-- ==== Sys2Proof/Certificates/Slice0/Obligations.lean ====
section
/-! DEFINITION. The statements for the provers. -/

open Sys2Proof Sys2Proof.Machine Sys2Proof.Safety

/-! ## Packet commands: starting -/

/-- Every command that an engine runs starts when its channel may start it and an engine is free: it takes the next number, its place behind
the commands in flight, its record index and its engine, and memory, part, queue, time and safe state stay (R34, R38, R114). -/
def Obligations.EngineCommandsStart : Prop :=
  ∀ (ch : BitVec 21) (pkt : List Word) (s : State) (c : Chan) (e : Nat), starts s ch c pkt → pickEngine s = some e →
    (pkOp pkt = opPut → ∃ t, exec (.put ch pkt) s = .next t ∧ startedIn s t ch c pkt (some e)) ∧
    (pkOp pkt = opGet → ∃ t, exec (.get ch pkt) s = .next t ∧ startedIn s t ch c pkt (some e)) ∧
    (pkOp pkt = opCopy → ∃ t, exec (.copy ch pkt) s = .next t ∧ startedIn s t ch c pkt (some e)) ∧
    (pkOp pkt = opRput → ∃ t, exec (.rput ch pkt) s = .next t ∧ startedIn s t ch c pkt (some e)) ∧
    (pkOp pkt = opMput → ∃ t, exec (.mput ch pkt) s = .next t ∧ startedIn s t ch c pkt (some e)) ∧
    (pkOp pkt = opIput → ∃ t, exec (.iput ch pkt) s = .next t ∧ startedIn s t ch c pkt (some e)) ∧
    (pkOp pkt = opIget → ∃ t, exec (.iget ch pkt) s = .next t ∧ startedIn s t ch c pkt (some e)) ∧
    (pkOp pkt = opAmo → ∃ t, exec (.amo ch pkt) s = .next t ∧ startedIn s t ch c pkt (some e)) ∧
    (pkOp pkt = opAmof → ∃ t, exec (.amof ch pkt) s = .next t ∧ startedIn s t ch c pkt (some e)) ∧
    (pkOp pkt = opXform → ∃ t, exec (.xform ch pkt) s = .next t ∧ startedIn s t ch c pkt (some e))

/-- A packet command that R114's steps reject, in each row of the table, starts and ends at once with the status of the step, on its own number, and no
unit beside the front end changes (R114). An unassigned opcode is one of them, and comes as the NOP row: log entry 9. A WAIT is rejected so where its
channel waits for none, a HANG_REPORT while Curfew is idle (R435), a TEST while no other test runs. -/
def Obligations.RejectedCommandsEnd : Prop :=
  ∀ (ch : BitVec 21) (pkt : List Word) (s : State) (c : Chan) (st : BitVec 8),
    chan? s ch = some c → mayStart s ch pkt = true → early s (ch == 0) c.parish pkt = some st → fresh s →
    (∀ row ∈ packetRows, row.2 pkt →
      ∃ t, exec (row.1 ch pkt) s = .next t ∧ endedIn s t st 0 ∧ startedIn s t ch c pkt none ∧ aside t = aside s) ∧
    (pkOp pkt = 0x0C → waiter? s ch = none →
      ∃ t, exec (.wait ch pkt) s = .next t ∧ endedIn s t st 0 ∧ startedIn s t ch c pkt none ∧ aside t = aside s) ∧
    (pkOp pkt = 0x96 → testAct pkt = 1 → s.stw.test = none →
      ∃ t, exec (.selftestTest ch pkt) s = .next t ∧ endedIn s t st 0 ∧ startedIn s t ch c pkt none ∧ aside t = aside s) ∧
    (pkOp pkt = 0x95 → s.cur.state = .idle →
      (bitAt (pw pkt 0) 16 = false → ∃ t, exec (.hangReportGraph ch pkt) s = .next t ∧ endedIn s t st 0 ∧ startedIn s t ch c pkt none ∧ aside t = aside s) ∧
      (bitAt (pw pkt 0) 16 = true → ∃ t, exec (.hangReportSnapshot ch pkt) s = .next t ∧ endedIn s t st 0 ∧ startedIn s t ch c pkt none ∧ aside t = aside s))

/-- NOP ends at once with OK; MARK ends at once with OK and the time at which it started; SYNC, once every earlier command of its channel is
complete, ends at once with OK. HEAD passes each, and no unit beside the front end changes (R36, R133). A SYNC with an earlier command incomplete
blocks its channel with cause 1, and one under HALT_ON_ERROR whose channel has the error mark parks it for reason 0x03: neither starts (R36, R73).
A WAIT whose word can be read now blocks its channel with cause 2 and reads the word, 8 bytes; one whose address needs a walk, or a fault record, blocks
it too and reads nothing yet. Neither has started: HEAD stays, and no command is in flight for it (R131, R93). Of WORD_VA on channel 0 the low
52 bits count: log entry 172. -/
def Obligations.QueueCommandsEnd : Prop :=
  (∀ (ch : BitVec 21) (pkt : List Word) (s : State) (c : Chan), starts s ch c pkt →
      (pkOp pkt = 0x00 → ∃ t, exec (.nop ch pkt) s = .next t ∧ endedIn s t stOk 0 ∧ startedIn s t ch c pkt none ∧ aside t = aside s ∧ headPast t ch c pkt) ∧
      (pkOp pkt = 0x0E → ∃ t, exec (.mark ch pkt) s = .next t ∧ endedIn s t stOk (now s) ∧ startedIn s t ch c pkt none ∧ aside t = aside s ∧
        headPast t ch c pkt) ∧
      (pkOp pkt = 0x0D → incomplete s ch = false → (pkFlag0 pkt && c.errMark) = false →
        ∃ t, exec (.sync ch pkt) s = .next t ∧ endedIn s t stOk 0 ∧ startedIn s t ch c pkt none ∧ aside t = aside s ∧
          ∃ x, chan? t ch = some x ∧ x.head = c.head + BitVec.ofNat 32 (pkEntries pkt) ∧ x.errMark = false)) ∧
  (∀ (ch : BitVec 21) (pkt : List Word) (s : State) (c : Chan), atHead s ch c pkt → pkOp pkt = 0x0D →
      (incomplete s ch = true →
        ∃ t, exec (.sync ch pkt) s = .next t ∧ kept t = kept s ∧ aside t = aside s ∧
          chan? t ch = some { c with state := .blocked, blockCause := 1, blockedAt := now s }) ∧
      (incomplete s ch = false → pkFlag0 pkt = true → c.errMark = true →
        ∃ t, exec (.sync ch pkt) s = .next t ∧ kept t = kept s ∧ aside t = aside s ∧
          ∃ x, chan? t ch = some x ∧ x.state = .parking ∧ x.parkWhy = 0x03 ∧ x.head = c.head ∧ x.fetched = c.head)) ∧
  (∀ (ch : BitVec 21) (pkt : List Word) (s : State) (c : Chan), atHead s ch c pkt → pkOp pkt = 0x0C → waiter? s ch = none →
      joined s (.wait ch) = [] → waitsRecord s (.wait ch) = false →
      (∀ pa : BitVec 52, ((ch = 0 ∧ pa = (pw pkt 1).extractLsb' 0 52) ∨
          (ch ≠ 0 ∧ ∃ a n, lookup s c.parish (pw pkt 1).toNat = .resident a n ∧ pa = BitVec.ofNat 52 a)) →
        ∃ t, exec (.wait ch pkt) s = .next t ∧
          (∃ x, chan? t ch = some x ∧ x.state = .blocked ∧ x.blockCause = 2 ∧ x.head = c.head) ∧
          (∃ w, waiter? t ch = some w ∧ w.va = pw pkt 1 ∧ w.mask = pw pkt 2 ∧ w.val = pw pkt 3 ∧ w.reading = true) ∧
          (∃ r ∈ t.memp.reads, r.use = .waitWord ch ∧ r.parts = [(pa.toNat, 8)]) ∧
          kept t = kept s ∧ deep t = deep s) ∧
      (ch ≠ 0 → (lookup s c.parish (pw pkt 1).toNat = .miss ∨ (terEn s = true ∧ ∃ k n, lookup s c.parish (pw pkt 1).toNat = .bad k n)) →
        ∃ t, exec (.wait ch pkt) s = .next t ∧
          (∃ x, chan? t ch = some x ∧ x.state = .blocked ∧ x.blockCause = 2 ∧ x.head = c.head) ∧
          (∃ w, waiter? t ch = some w ∧ w.va = pw pkt 1 ∧ w.mask = pw pkt 2 ∧ w.val = pw pkt 3 ∧ w.reading = false) ∧
          kept t = kept s ∧ deep t = deep s))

-- -- --

● How to complete this task: Return only the stretch of the material above from the line holding "open Sys2Proof Sys2Proof.Machine" through the line holding "(pkOp pkt = opRput", copied exactly.

● Response:
open Sys2Proof Sys2Proof.Machine Sys2Proof.Safety

/-! ## Packet commands: starting -/

/-- Every command that an engine runs starts when its channel may start it and an engine is free: it takes the next number, its place behind
the commands in flight, its record index and its engine, and memory, part, queue, time and safe state stay (R34, R38, R114). -/
def Obligations.EngineCommandsStart : Prop :=
  ∀ (ch : BitVec 21) (pkt : List Word) (s : State) (c : Chan) (e : Nat), starts s ch c pkt → pickEngine s = some e →
    (pkOp pkt = opPut → ∃ t, exec (.put ch pkt) s = .next t ∧ startedIn s t ch c pkt (some e)) ∧
    (pkOp pkt = opGet → ∃ t, exec (.get ch pkt) s = .next t ∧ startedIn s t ch c pkt (some e)) ∧
    (pkOp pkt = opCopy → ∃ t, exec (.copy ch pkt) s = .next t ∧ startedIn s t ch c pkt (some e)) ∧
    (pkOp pkt = opRput → ∃ t, exec (.rput ch pkt) s = .next t ∧ startedIn s t ch c pkt (some e)) ∧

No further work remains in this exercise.